Hough was also in attendance at the St. Louis fair, and he made it clear that he did not agree and did not appreciate the straight whiskey friendly corner of the food exhibit. Both in person and in correspondence, he once again urged Wiley to reconsider his arguments.
“I agree with you that false labeling is a deception which should be prohibited,” Hough wrote to Wiley after the congress. “To brand a Bourbon whiskey as a Rye whiskey, or to assert that a whiskey is not a blend when in fact it is a blend, or to say that whiskey is ten years old, when in fact it is only five years old. But it is an equal deception for you or any of the distillers interested in the bottled in bond goods to attempt to create the impression upon the public, that the stamp on
bottled in bond goods guarantees either the quality or the purity of the whiskey.” The rectifiers, he said, were not finished with this fight. And the combative exhibits at the St. Louis fair had only stiffened that resolve.
Seven
THE YELLOW CHEMIST
1904–1906
The pepper perhaps contains cocoanut shells,
And the mustard is cottonseed meal;
And the coffee, in sooth, of baked chicory smells
In early November 1904, just as Theodore Roosevelt won election to the presidency in his own right, the writer Upton Sinclair traveled by train from the East Coast to Chicago, where he moved into a bare-bones settlement house, intent on researching his next novel.

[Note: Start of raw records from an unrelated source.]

-- ==== Sys2Proof/Laws/Blocks.lean ====
section
/-! SUPPORT. What the operations of the single blocks leave alone, in the form of Laws/State.lean: for each operation, one simp
lemma for each field of the state that it does not touch, and one lemma `…_frame`. -/

namespace Sys2Proof.Machine

variable (s : State)

@[simp] theorem State.wakePanel_pending : (s.wakePanel).pending = s.pending := rfl
@[simp] theorem State.wakePanel_clock : (s.wakePanel).clock = s.clock := rfl
@[simp] theorem State.wakePanel_powered : (s.wakePanel).powered = s.powered := rfl
@[simp] theorem State.wakePanel_inputs : (s.wakePanel).inputs = s.inputs := rfl
@[simp] theorem State.wakePanel_table : (s.wakePanel).table = s.table := rfl
@[simp] theorem State.wakePanel_angle : (s.wakePanel).angle = s.angle := rfl
@[simp] theorem State.wakePanel_engine : (s.wakePanel).engine = s.engine := rfl
@[simp] theorem State.wakePanel_span : (s.wakePanel).span = s.span := rfl
@[simp] theorem State.wakePanel_run : (s.wakePanel).run = s.run := rfl
@[simp] theorem State.wakePanel_sectors : (s.wakePanel).sectors = s.sectors := rfl
@[simp] theorem State.wakePanel_watch : (s.wakePanel).watch = s.watch := rfl
@[simp] theorem State.wakePanel_faults : (s.wakePanel).faults = s.faults := rfl
@[simp] theorem State.wakePanel_store : (s.wakePanel).store = s.store := rfl

/-- `wakePanel` touches nothing but panel. -/
theorem State.wakePanel_frame :
    s.wakePanel = { s with panel := (s.wakePanel).panel } := rfl

@[simp] theorem State.noteTaken_pending (r : Request) : (s.noteTaken r).pending = s.pending := by
  unfold State.noteTaken
  dsimp only
  repeat' split
  all_goals simp
@[simp] theorem State.noteTaken_clock (r : Request) : (s.noteTaken r).clock = s.clock := by
  unfold State.noteTaken
  dsimp only
  repeat' split
  all_goals simp
@[simp] theorem State.noteTaken_powered (r : Request) : (s.noteTaken r).powered = s.powered := by
  unfold State.noteTaken
  dsimp only
  repeat' split
  all_goals simp
@[simp] theorem State.noteTaken_inputs (r : Request) : (s.noteTaken r).inputs = s.inputs := by
  unfold State.noteTaken
  dsimp only
  repeat' split
  all_goals simp
@[simp] theorem State.noteTaken_table (r : Request) : (s.noteTaken r).table = s.table := by
  unfold State.noteTaken
  dsimp only
  repeat' split
  all_goals simp
@[simp] theorem State.noteTaken_angle (r : Request) : (s.noteTaken r).angle = s.angle := by
  unfold State.noteTaken
  dsimp only
  repeat' split
  all_goals simp
@[simp] theorem State.noteTaken_engine (r : Request) : (s.noteTaken r).engine = s.engine := by
  unfold State.noteTaken
  dsimp only
  repeat' split
  all_goals simp
@[simp] theorem State.noteTaken_run (r : Request) : (s.noteTaken r).run = s.run := by
  unfold State.noteTaken
  dsimp only
  repeat' split
  all_goals simp
@[simp] theorem State.noteTaken_sectors (r : Request) : (s.noteTaken r).sectors = s.sectors := by
  unfold State.noteTaken
  dsimp only
  repeat' split
  all_goals simp
@[simp] theorem State.noteTaken_watch (r : Request) : (s.noteTaken r).watch = s.watch := by
  unfold State.noteTaken
  dsimp only
  repeat' split
  all_goals simp
@[simp] theorem State.noteTaken_store (r : Request) : (s.noteTaken r).store = s.store := by
  unfold State.noteTaken
  dsimp only
  repeat' split
  all_goals simp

The previous July, butchers had gone on a wage strike at packinghouses in nine cities, from Omaha to New York. The two-month strike failed because meatpacking firms, using a strategy developed by Chicago’s famously ruthless Armour family, hired unskilled, nonunion replacements who could be paid less than the union butchers.
Sinclair, a twenty-eight-year-old son of a New York shoe salesman, was instantly sympathetic. He had barely paid for his own education at City College by writing jokes, dime novels, and magazine articles. Upon graduation in 1897, the aspiring novelist and freelance journalist had joined the worker-friendly socialist cause, partly inspired by his own struggles to make a living. He had written up a passionately pro-strike article and sent it, unsolicited, to the Kansas-based socialist newspaper, Appeal to Reason. In the same package Sinclair included a copy of his recent Civil War novel, Manassas, which had been a critical, if not commercial, success. The combination prompted the paper’s editor, Julius Wayland, to make him an offer. He would print Sinclair’s essay on the butchers’ strike, and he would pay the writer $500 for a serialized novel telling the story of the valiant workers of Chicago’s stockyards. Sinclair quickly accepted. He then persuaded his editor at Macmillan Publishing to give him another $500 contract to turn the serialized novel into a print book.